ABOUT THIS EXERCISE
Exactly how many lines in the data below contain the string "dramMiB"? Give that number and nothing else.

= Beginning of Section =

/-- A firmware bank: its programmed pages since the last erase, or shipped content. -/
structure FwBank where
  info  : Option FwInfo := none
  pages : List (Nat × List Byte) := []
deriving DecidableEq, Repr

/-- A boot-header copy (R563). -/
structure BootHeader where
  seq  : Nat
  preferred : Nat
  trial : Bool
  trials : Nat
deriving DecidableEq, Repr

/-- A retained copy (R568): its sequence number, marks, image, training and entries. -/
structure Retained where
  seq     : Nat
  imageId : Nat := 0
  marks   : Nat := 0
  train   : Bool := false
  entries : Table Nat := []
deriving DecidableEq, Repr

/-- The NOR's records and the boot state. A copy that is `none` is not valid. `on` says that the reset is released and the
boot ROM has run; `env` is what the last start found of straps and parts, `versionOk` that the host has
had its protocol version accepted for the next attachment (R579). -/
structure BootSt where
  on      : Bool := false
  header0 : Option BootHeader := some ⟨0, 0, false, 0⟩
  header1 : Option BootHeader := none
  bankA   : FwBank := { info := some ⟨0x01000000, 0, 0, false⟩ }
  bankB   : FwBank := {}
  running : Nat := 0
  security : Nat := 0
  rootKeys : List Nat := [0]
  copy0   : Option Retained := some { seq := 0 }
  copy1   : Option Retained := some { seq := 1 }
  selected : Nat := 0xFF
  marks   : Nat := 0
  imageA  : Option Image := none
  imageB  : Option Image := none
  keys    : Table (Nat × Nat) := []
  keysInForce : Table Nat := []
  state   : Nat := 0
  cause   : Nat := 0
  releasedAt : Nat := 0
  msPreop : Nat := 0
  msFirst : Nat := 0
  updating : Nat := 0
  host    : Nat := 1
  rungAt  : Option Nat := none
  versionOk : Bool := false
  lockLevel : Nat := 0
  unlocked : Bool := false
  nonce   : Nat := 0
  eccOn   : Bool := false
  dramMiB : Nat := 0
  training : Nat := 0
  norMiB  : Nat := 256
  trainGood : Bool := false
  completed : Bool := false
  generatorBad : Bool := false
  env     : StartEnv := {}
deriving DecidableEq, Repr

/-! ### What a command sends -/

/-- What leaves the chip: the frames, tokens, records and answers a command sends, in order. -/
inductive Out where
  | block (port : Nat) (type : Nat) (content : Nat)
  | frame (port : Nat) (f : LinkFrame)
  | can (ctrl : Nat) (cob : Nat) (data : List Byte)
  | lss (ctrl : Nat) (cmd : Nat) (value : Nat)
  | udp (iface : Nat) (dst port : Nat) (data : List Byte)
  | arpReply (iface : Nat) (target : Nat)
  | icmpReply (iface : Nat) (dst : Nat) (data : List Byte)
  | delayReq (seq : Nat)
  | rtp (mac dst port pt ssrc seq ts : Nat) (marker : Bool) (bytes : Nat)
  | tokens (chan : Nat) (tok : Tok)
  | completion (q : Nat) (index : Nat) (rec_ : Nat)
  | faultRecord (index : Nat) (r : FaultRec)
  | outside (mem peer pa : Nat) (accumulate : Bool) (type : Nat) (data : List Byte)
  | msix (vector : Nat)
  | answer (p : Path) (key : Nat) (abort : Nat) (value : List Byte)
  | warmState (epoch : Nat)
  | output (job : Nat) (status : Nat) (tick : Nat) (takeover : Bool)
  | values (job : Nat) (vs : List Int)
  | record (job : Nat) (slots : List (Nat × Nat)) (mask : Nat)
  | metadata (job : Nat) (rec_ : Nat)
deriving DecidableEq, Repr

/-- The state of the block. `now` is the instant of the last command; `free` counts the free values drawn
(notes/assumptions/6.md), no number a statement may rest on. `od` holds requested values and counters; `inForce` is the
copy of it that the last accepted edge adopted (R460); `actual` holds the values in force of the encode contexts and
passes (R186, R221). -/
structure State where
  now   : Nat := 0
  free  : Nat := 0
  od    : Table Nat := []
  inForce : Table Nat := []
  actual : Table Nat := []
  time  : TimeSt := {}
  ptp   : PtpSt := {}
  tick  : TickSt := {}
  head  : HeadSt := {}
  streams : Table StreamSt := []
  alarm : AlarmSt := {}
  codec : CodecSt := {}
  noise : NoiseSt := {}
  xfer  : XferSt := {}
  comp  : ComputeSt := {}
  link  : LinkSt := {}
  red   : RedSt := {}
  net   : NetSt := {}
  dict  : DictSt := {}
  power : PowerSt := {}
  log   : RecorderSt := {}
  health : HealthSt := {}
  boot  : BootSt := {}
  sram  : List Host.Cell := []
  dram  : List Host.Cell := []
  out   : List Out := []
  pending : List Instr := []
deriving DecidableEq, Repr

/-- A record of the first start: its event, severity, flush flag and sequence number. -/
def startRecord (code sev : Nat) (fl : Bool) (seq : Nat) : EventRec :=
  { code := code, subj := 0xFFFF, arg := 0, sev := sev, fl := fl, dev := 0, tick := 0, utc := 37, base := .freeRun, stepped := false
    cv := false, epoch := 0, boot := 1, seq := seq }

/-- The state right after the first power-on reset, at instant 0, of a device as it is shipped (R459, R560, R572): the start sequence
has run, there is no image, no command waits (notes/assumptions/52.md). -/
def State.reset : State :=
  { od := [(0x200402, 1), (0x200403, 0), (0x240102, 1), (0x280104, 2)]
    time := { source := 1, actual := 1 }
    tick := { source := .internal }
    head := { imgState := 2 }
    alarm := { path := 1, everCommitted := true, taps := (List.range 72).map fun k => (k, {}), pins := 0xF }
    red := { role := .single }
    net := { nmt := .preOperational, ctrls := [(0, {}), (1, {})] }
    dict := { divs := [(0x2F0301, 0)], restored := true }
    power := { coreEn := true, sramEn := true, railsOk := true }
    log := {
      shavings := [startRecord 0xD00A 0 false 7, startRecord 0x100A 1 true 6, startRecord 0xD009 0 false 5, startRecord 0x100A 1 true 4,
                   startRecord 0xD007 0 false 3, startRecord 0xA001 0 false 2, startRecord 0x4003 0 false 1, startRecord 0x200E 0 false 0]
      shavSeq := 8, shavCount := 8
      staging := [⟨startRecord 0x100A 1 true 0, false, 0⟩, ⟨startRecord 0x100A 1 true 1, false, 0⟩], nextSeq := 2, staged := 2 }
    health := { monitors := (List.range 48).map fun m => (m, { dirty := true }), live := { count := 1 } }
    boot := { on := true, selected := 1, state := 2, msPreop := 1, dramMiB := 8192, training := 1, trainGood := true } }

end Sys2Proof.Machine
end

= End of Section =

EXERCISE RESULT
2